When the clocks changed, nobody really knew what to make of it. At first it was the kind of thing you’d screenshot and send to someone else with a hey, is this happening to you too? because it didn’t feel real enough to panic over. The first reports trickled in via the Internet so, you know, jokes. It was easier to assume someone had pushed a bad update than to seriously consider that time itself had done something wrong.

As it usually goes in situations like these, it stayed in that weird limbo state until it started affecting people in major population centers. Once offices couldn’t log dates correctly, once flights started filing plans for a day that technically didn’t exist, once broadcasters had to acknowledge it on live television, it stopped being funny. That was when we all finally paid attention.

By the time midnight rolled around in Australia and Japan, the world already knew it was unavoidable and unfixable. Every fix anyone tried just folded in on itself. Change the system date manually and it would reset. Pull from an external server and it would overwrite it.
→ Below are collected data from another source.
/-- The kinds of state that a command can change (every other stays, whatever the state it finds). -/
def Instr.touches : Instr → List Machine.Kind
  | .timebaseLock .. => [.gcnt, .timebase]
  | .gcntSaturated .. | .hostLinkUp .. | .ethLink .. => [.regs, .events]
  | .counterAlignment .. | .tickOutPulse .. | .holdoverRelock .. => [.tick]
  | .tickStart .. =>
    [.regs, .mem, .ecc, .tick, .progs, .yards, .flags, .fabric, .strm, .events, .queue, .media, .gpio, .hyper, .power, .free]
  | .fsyncPulse .. => [.regs, .tick, .gpio]
  | .guardStart .. => [.regs, .tick, .progs, .yards, .flags, .fabric, .strm, .events, .gpio, .hyper, .power]
  | .tickInEdge .. | .tickInLost .. | .tickRunSet .. => [.regs, .tick, .events]
  | .tickRunClear .. => [.regs, .tick]
  | .gcntCapture .. | .yardPerfClr .. | .reefStatusClr .. | .vuStatusClr .. | .strmPeakClr .. | .vdecWpWrite .. | .vencRpWrite ..
  | .vencJpgRpWrite .. | .d3hotEntry .. | .d0Return .. | .pwrThermClr .. => [.regs]
  | .lowWordRead .. => [.regs, .latch, .queue, .free]
  | .lowWordWrite .. => [.regs, .hold]
  | .highWordWrite .. | .dattUpdate .. => [.regs, .hold, .mem, .ecc, .strm]
  | .registerWrite .. =>
    [.timebase, .regs, .hold, .mem, .ecc, .tick, .progs, .serials, .yards, .flags, .fabric, .strm, .rig, .events, .queue, .media, .gpio, .hyper, .mgmt, .sec, .power, .free]
  | .launch .. | .restart .. | .loadRig .. | .loadProg .. | .unload .. | .progRemoved .. | .revert .. | .rigApplied .. | .rigReverted ..
  | .imemCopyDone .. | .fwRestart .. =>
    [.regs, .mem, .ecc, .tick, .progs, .serials, .yards, .flags, .fabric, .strm, .rig, .events, .queue, .media, .gpio, .hyper, .sec, .power, .free]
  | .launchArmed .. => [.regs, .events, .queue]
  | .nop .. | .li .. | .mov .. | .add .. | .sub .. | .mul .. | .and .. | .or .. | .xor .. | .shl .. | .shr .. | .sra .. | .min ..
  | .max .. | .fAdd .. | .fMul .. | .fCvtI .. | .fCvtF .. | .cmp .. | .pAnd .. | .pOr .. | .pNot .. | .adLi .. | .adMov .. | .adAdd ..
  | .spRd .. | .scAge .. | .br .. | .brEq .. | .brNe .. | .brLt .. | .brGe .. | .brLtu .. | .brGeu .. | .brFlt .. | .brFge .. | .brP ..
  | .tickEnd .. | .scalarDelivery .. => [.regs, .progs, .events]
  | .mmI8 .. | .mmW4a8 .. | .mmC4 .. | .conv .. | .tconv .. | .redSum .. | .redSumsq .. | .redMax .. | .redMin .. | .redMaxabs ..
  | .redNz .. | .argmaxC .. | .argminC .. | .vopAdd .. | .vopSub .. | .vopMul .. | .vopMax .. | .vopMin .. | .vopAbs .. | .vopNeg ..
  | .vopSel .. | .vopFma .. | .vopCvt .. | .vopRcp .. | .vopSqrt .. | .vopFtab .. | .vopSoftmax .. | .vopLnorm .. | .vopRmsnorm ..
  | .vopMaxpool .. | .vopAvgpool .. | .vopRszNear .. | .vopRszBil .. | .vopGather .. | .mvStrm .. | .sailRun .. | .sailLoad ..
  | .sailTld .. | .sailTcp .. | .boomEpi .. | .boomChout .. | .boomChin .. | .boomPre .. | .boomCnt .. | .epochResolve .. =>
    [.regs, .progs, .yards, .events]
  | .flagSet .. | .flagWait .. | .hubFlagOperation .. | .waitTimeout .. => [.regs, .progs, .flags, .events]
  | .flagWaitSatisfied .. => [.regs, .progs]
  | .engineQueueStall .. => [.progs, .yards]
  | .engineCommandStart .. => [.regs, .mem, .ecc, .progs, .yards, .fabric, .strm, .events, .hyper, .power, .free]
  | .sailLoadComplete .. | .yardInit .. => [.regs, .yards]
  | .squashPenaltyEnd .. => [.progs]
  | .commandCompletionSet .. => [.regs, .progs, .flags, .strm]
  | .xtreeFlitArrival .. => [.regs, .mem, .ecc, .progs, .yards, .fabric, .strm, .events, .hyper, .power]
  | .linkReplay .. => [.regs, .progs, .fabric, .events, .power]
  | .xtreeLinkRetrained .. => [.fabric, .power]
  | .ratlineErr .. => [.regs, .progs, .flags, .fabric, .events, .power]
  | .landingCycle .. => [.regs, .mem, .ecc, .progs, .yards, .fabric, .events, .power]
  | .yardInitDone .. => [.regs, .mem, .ecc, .yards]
  | .bulkDescriptorStart .. | .strmResume .. => [.regs, .mem, .ecc, .progs, .yards, .fabric, .strm, .events, .queue, .hyper, .power, .free]
  | .streamCompletion .. | .bulkRecordWaitEnd .. | .strmAbort .. | .usb4Disconnect .. | .pcieTunnelLoss .. | .hotReset .. =>
    [.regs, .mem, .ecc, .strm, .events, .queue]
  | .peripheralRequest .. => [.regs, .mem, .ecc, .progs, .yards, .fabric, .strm, .events, .queue, .hyper, .power]
  | .cameraFrame .. => [.regs, .mem, .ecc, .progs, .yards, .fabric, .strm, .events, .queue, .media, .hyper, .power, .free]
  | .vdecFrameDecoded .. | .audioBlock .. => [.regs, .mem, .ecc, .progs, .yards, .fabric, .strm, .events, .queue, .media, .hyper, .power]
  | .vencAccessUnit .. | .jpegImageDone .. => [.regs, .mem, .ecc, .events, .queue, .media]
  | .vencJpgTrig .. => [.regs, .media]
  | .tdmOutputFrame .. => [.regs, .strm, .events, .media]
  | .gpioEdge .. => [.regs, .mem, .ecc, .progs, .yards, .fabric, .strm, .events, .queue, .gpio, .hyper, .power]
  | .timedOutputDue .. | .timedPulseEnd .. | .gpioOutWrite .. => [.regs, .gpio]
  | .functionLevelReset .. => [.regs, .mem, .ecc, .progs, .yards, .flags, .fabric, .strm, .events, .queue, .gpio, .hyper]
  | .bar2Access .. => [.regs, .mem, .ecc, .progs, .yards, .fabric, .events, .queue, .hyper, .power]
  | .queueEnable .. | .queueDisable .. | .irqEnableChange .. | .resultPublish .. | .eventTaken .. => [.regs, .mem, .ecc, .events, .queue]
  | .doorbell .. => [.regs, .mem, .ecc, .events]
  | .irqTimeThreshold .. | .usb2GetStatus .. | .usb2InterruptPoll .. => [.queue]
  | .evtLost .. => [.events]
  | .qmDownhaul .. => [.regs, .progs, .yards, .flags, .fabric, .strm, .events, .queue, .gpio, .hyper]
  | .downhaulN .. => [.regs, .progs, .yards, .flags, .fabric, .strm, .events, .queue, .gpio, .hyper, .power]
  | .arpRequest .. | .icmpv4Echo .. | .icmpv6Echo .. => [.mgmt]
  | .ndpMessage .. | .dhcpv4Message .. | .hmpStatus .. | .ethFrameDiscard .. => [.regs, .mgmt]
  | .hmpHello .. => [.regs, .mgmt, .free]
  | .hmpTokenPut .. | .hmpReadLog .. => [.regs, .events, .mgmt, .free]
  | .hmpXferBegin .. | .trialTimeout .. => [.regs, .events, .mgmt, .sec, .free]
  | .hmpXferChunk .. => [.regs, .events, .mgmt]
  | .hmpXferEnd .. | .hmpRevert .. | .hmpRestart .. | .watchdogExpiry .. | .fwTrap .. | .fwEccError .. =>
    [.regs, .mem, .ecc, .tick, .progs, .serials, .yards, .flags, .fabric, .strm, .rig, .events, .queue, .media, .gpio, .hyper, .mgmt, .sec, .power, .free]
  | .hmpActivate .. | .hmpCommit .. | .hmpCancel .. | .hmpAttest .. | .updStage .. | .updActivate .. | .updCommit .. | .updCancel .. =>
    [.regs, .mem, .ecc, .progs, .yards, .flags, .fabric, .strm, .events, .queue, .hyper, .mgmt, .sec, .free]
  | .hmpDownhaul .. => [.regs, .progs, .yards, .flags, .fabric, .strm, .events, .queue, .gpio, .hyper, .mgmt]
  | .hmpSetNet .. => [.regs, .events, .mgmt, .sec]
  | .hrSlot .. => [.regs, .mem, .ecc, .progs, .fabric, .events, .hyper]
  | .hrRetry .. => [.regs, .progs, .fabric, .events, .hyper]
  | .hrChannelUp .. => [.regs, .mem, .ecc, .progs, .strm, .events, .queue, .hyper, .power]
  | .powerOnReset .. | .internalReset .. | .wakeN .. =>
    [.gcnt, .timebase, .regs, .was, .latch, .hold, .mem, .ecc, .tick, .progs, .serials, .yards, .flags, .fabric, .strm, .rig, .events, .queue, .media, .gpio, .hyper, .mgmt, .sec, .power, .free]
  | .coldBoot .. =>
    [.timebase, .regs, .mem, .ecc, .tick, .progs, .yards, .flags, .fabric, .strm, .rig, .events, .queue, .media, .gpio, .hyper, .sec, .power, .free]
  | .mpReadyTimeout .. => [.regs, .sec, .power]
  | .activationResume .. => [.regs, .sec]
  | .activationHandoff .. | .componentReplacement .. => [.regs, .mem, .ecc, .events, .mgmt, .sec, .free]
  | .attestRequest .. => [.regs, .mem, .ecc, .progs, .yards, .fabric, .events, .hyper, .sec, .power]
  | .fuseRequest .. => [.regs, .mem, .ecc, .progs, .yards, .flags, .fabric, .strm, .events, .queue, .hyper, .sec, .free]
  | .nonceNew .. => [.regs, .free]
  | .pwrSleep .. | .heldSleepProceed .. => [.timebase, .regs, .mem, .ecc, .tick, .strm, .events, .queue, .gpio, .sec, .power]
  | .thermalSample .. => [.timebase, .regs, .tick, .events, .gpio, .sec, .power]
  | .pwrwarnAssert .. => [.regs, .tick, .events, .sec]
  | .pwrwarnRelease .. => [.regs, .events, .sec]
  | .pwrShedClr .. => [.regs, .mem, .ecc, .yards, .media, .power]
  | .pwrWdogKick .. => [.power]
  | .unitOut .. => [.regs, .mem, .ecc, .progs, .yards, .flags, .fabric, .strm, .events, .queue, .hyper, .power]
  | .downhaulNRelease .. => [.regs, .power]
  | .completionTimeout .. => [.regs, .strm]

end Sys2Proof

namespace Sys2Proof.Machine

/-! ### Canonical form -/

/-- Memory is in canonical form: addresses strictly rising, no byte listed that reads as an unlisted one. -/
def Memory.wf (s : State) : Bool := SMap.wf 0 s.mem && SMap.wf 0 s.ecc

/-- Registers are in canonical form. -/
def Registers.wf (s : State) : Bool := SMap.wf 0 s.regs

/-- The outcome is a next state. -/
def answers (o : Host.Outcome State Fault Refusal) (t : State) : Prop := o = .next t

/-! ### Issue -/

/-- The state in which an instruction of program `p` takes effect: a wrong bit of its word has been corrected and counted (R208), it is no
longer held back, and the cycle is used. -/
def State.issued (s : State) (p : Nat) : State := (s.imemCorrect p).unblock p

/-- Program `p` issues instruction `i` and `i` takes effect: its context issues, the instruction word is sound (R208), no scalar register it
reads or writes is pending (R211), and its predicate is on (R187). -/
structure Issues (s : State) (p : Nat) (g : Guard) (i : Instr) : Prop where
  can : s.canIssue p i = true
  sound : s.fetchEcc p ≠ 2
  ready : i.scRegs.any (s.ctx p).pendingReg = false
  on : g.on (s.regsOf p) = true

/-! ### What stays as it was -/

/-- Nothing but the context of program `p` changes: every other program, every byte and every register stays. -/
structure OnlyCtx (s t : State) (p : Nat) : Prop where
  outside : Outside [.progs] s t
  others : ∀ q, q ≠ p → t.prog q = s.prog q
  record : t.prog p = { s.prog p with ctx := t.ctx p }
  bytes : ∀ a, t.byte a = s.byte a
  regs : ∀ r, t.reg r = s.reg r

/-- Of the context of program `p` only its registers and its instruction index change, and the index goes on by one. -/
structure Passes (s t : State) (p : Nat) : Prop where
  only : OnlyCtx s t p
  ctx : t.ctx p = { s.ctx p with regs := t.regsOf p, idx := (s.ctx p).idx + 1 }

/-- sc[rd] takes `v`; every other register of the program stays. -/
structure WritesSc (s t : State) (p : Nat) (rd : BitVec 5) (v : Word) : Prop where
  passes : Passes s t p
  value : (t.regsOf p).getSc rd = v
  scalars : ∀ r, r ≠ rd → (t.regsOf p).getSc r = (s.regsOf p).getSc r
  addresses : ∀ r, (t.regsOf p).getAd r = (s.regsOf p).getAd r
  predicates : ∀ r, (t.regsOf p).getPd r = (s.regsOf p).getPd r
Shut the machine down entirely and it would come back up like nothing had happened, still insisting, forcefully, that the date was December 32nd 2025.

Looking back, it’s really silly that this was what broke the camel’s back. Just an extra square on the calendar. One year that refused to go away, and somehow that was enough to make people stop pretending things still worked the way they were supposed to. To be fair, things did ramp up after this, but still…

Sooooooooooo much 2026 New Year’s memorabilia wasted. I mean, not wasted wasted, but you get what I mean. I think, at one point, stores were giving out free those ugly “2026” glasses where your eyes fit into the 0 and the 6, alongside a bunch of other crap. I got, like, so much of it when I went back to college. Man, those were the days… My friends and I used to wear all of our 2026 memorabilia every time we went out.

Eventually though, that ended as well.